● **WORK REQUIRED**
Lines to return, exactly: from the line with "(R329), 32-byte nonces" to the line with "(moves.length ≤ 5)" in the entries below, both included.

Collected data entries
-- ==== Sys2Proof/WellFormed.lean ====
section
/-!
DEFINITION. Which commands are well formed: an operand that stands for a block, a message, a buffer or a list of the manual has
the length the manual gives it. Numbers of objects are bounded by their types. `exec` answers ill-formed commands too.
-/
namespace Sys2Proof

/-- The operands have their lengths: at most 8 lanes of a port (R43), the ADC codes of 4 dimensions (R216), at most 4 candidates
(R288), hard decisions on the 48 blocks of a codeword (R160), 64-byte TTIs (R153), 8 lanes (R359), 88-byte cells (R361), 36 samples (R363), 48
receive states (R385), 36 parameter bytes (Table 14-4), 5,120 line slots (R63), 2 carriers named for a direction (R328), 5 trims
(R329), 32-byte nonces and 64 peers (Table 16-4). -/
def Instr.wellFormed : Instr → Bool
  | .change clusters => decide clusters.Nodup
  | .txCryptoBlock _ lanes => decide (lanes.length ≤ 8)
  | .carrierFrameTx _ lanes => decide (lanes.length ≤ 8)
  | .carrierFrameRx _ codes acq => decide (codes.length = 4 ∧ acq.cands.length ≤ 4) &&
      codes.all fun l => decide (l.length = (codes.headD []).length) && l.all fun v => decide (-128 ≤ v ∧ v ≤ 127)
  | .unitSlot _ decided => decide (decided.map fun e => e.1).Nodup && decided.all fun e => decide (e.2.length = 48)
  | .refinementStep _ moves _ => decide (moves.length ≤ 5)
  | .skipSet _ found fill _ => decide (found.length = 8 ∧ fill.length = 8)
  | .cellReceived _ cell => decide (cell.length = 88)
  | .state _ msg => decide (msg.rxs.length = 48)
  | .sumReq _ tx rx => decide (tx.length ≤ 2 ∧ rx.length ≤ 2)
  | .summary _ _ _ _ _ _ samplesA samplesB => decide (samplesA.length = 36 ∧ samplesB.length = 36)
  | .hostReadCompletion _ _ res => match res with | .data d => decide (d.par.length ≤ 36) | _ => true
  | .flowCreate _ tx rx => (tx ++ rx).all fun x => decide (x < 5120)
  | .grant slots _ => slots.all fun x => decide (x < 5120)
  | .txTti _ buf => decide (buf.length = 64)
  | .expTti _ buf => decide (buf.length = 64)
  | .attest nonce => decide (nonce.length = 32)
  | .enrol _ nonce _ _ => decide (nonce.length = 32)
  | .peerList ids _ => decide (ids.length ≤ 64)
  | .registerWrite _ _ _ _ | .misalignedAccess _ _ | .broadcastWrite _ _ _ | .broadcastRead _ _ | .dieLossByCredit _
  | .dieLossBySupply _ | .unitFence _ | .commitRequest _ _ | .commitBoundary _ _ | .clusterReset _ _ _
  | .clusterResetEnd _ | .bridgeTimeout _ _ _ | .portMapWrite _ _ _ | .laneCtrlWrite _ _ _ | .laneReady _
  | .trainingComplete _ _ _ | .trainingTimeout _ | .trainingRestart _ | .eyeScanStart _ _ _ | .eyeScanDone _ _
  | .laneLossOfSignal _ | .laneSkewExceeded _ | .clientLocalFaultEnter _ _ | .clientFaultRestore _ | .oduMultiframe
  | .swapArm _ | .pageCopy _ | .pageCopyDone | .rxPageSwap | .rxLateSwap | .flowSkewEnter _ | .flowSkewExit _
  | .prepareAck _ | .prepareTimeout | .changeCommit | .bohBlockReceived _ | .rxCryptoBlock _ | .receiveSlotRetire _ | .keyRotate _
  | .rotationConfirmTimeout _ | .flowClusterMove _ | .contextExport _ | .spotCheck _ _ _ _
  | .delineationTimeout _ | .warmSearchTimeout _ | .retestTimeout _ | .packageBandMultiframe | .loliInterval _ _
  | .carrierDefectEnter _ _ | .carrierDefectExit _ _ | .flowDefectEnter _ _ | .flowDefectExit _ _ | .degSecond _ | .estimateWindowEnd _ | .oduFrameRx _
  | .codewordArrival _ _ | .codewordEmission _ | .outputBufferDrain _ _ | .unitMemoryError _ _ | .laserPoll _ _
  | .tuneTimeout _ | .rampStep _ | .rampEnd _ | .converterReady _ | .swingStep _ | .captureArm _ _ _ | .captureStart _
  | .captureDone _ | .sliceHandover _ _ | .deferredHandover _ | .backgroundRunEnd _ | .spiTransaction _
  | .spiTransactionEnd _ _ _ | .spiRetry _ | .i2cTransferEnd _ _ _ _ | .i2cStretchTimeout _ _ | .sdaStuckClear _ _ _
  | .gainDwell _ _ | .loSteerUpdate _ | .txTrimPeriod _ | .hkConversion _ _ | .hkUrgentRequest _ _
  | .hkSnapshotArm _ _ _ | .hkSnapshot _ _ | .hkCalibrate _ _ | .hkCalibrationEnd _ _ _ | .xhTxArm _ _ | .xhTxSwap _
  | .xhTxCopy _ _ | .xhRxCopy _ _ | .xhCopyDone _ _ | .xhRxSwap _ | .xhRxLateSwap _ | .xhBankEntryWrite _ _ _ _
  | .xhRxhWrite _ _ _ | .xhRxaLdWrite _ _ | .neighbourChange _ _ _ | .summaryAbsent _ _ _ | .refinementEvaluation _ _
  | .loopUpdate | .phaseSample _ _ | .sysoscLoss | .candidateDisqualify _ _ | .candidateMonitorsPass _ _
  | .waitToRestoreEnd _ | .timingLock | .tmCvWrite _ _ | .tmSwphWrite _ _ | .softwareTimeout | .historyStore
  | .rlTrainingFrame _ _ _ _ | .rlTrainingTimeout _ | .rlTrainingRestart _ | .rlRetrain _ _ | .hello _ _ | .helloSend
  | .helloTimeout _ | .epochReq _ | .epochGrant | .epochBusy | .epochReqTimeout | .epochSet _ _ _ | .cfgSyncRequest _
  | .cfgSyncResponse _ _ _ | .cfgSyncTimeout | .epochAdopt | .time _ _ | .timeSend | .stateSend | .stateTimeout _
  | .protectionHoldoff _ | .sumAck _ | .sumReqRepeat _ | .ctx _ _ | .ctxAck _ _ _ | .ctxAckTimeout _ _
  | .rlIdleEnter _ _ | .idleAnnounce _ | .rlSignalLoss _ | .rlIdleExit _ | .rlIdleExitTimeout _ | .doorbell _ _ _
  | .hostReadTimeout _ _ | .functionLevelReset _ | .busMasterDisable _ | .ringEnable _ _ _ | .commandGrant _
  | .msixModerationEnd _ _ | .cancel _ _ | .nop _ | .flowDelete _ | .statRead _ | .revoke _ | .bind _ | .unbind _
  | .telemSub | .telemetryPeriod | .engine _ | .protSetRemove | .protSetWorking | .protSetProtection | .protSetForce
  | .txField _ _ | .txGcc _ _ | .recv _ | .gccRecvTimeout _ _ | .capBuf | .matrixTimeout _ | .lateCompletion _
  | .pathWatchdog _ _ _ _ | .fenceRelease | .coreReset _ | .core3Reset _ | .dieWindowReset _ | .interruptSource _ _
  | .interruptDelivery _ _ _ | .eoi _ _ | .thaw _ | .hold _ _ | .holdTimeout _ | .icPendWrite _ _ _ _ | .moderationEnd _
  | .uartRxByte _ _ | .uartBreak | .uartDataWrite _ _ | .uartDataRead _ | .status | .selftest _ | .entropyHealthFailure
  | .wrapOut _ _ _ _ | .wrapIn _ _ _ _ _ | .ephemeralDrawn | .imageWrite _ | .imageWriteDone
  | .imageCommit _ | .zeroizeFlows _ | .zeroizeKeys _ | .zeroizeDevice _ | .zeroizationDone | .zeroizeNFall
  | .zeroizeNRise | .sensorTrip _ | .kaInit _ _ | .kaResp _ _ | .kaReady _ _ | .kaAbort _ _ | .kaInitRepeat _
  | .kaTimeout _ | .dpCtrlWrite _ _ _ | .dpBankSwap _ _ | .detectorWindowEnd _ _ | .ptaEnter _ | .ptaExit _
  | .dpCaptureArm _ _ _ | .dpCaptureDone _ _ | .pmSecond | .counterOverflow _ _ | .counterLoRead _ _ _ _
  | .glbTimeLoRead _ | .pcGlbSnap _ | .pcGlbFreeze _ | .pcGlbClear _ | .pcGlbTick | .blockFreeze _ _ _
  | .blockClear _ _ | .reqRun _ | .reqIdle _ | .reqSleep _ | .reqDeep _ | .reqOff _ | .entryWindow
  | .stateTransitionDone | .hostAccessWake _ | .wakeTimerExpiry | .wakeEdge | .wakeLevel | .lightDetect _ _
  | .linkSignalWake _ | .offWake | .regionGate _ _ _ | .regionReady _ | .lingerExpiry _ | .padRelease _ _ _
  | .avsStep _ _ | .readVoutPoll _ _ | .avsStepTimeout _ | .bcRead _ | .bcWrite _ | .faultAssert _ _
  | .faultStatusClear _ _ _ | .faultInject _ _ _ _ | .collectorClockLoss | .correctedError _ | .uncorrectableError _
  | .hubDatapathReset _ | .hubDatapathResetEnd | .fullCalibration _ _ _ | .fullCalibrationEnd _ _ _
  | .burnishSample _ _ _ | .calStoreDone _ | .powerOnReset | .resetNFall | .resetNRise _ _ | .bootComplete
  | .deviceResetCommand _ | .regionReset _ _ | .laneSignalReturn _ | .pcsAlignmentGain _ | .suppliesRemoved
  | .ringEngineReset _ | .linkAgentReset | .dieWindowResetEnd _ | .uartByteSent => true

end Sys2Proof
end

● **RESULT BELOW**
(R329), 32-byte nonces and 64 peers (Table 16-4). -/
def Instr.wellFormed : Instr → Bool
  | .change clusters => decide clusters.Nodup
  | .txCryptoBlock _ lanes => decide (lanes.length ≤ 8)
  | .carrierFrameTx _ lanes => decide (lanes.length ≤ 8)
  | .carrierFrameRx _ codes acq => decide (codes.length = 4 ∧ acq.cands.length ≤ 4) &&
      codes.all fun l => decide (l.length = (codes.headD []).length) && l.all fun v => decide (-128 ≤ v ∧ v ≤ 127)
  | .unitSlot _ decided => decide (decided.map fun e => e.1).Nodup && decided.all fun e => decide (e.2.length = 48)
  | .refinementStep _ moves _ => decide (moves.length ≤ 5)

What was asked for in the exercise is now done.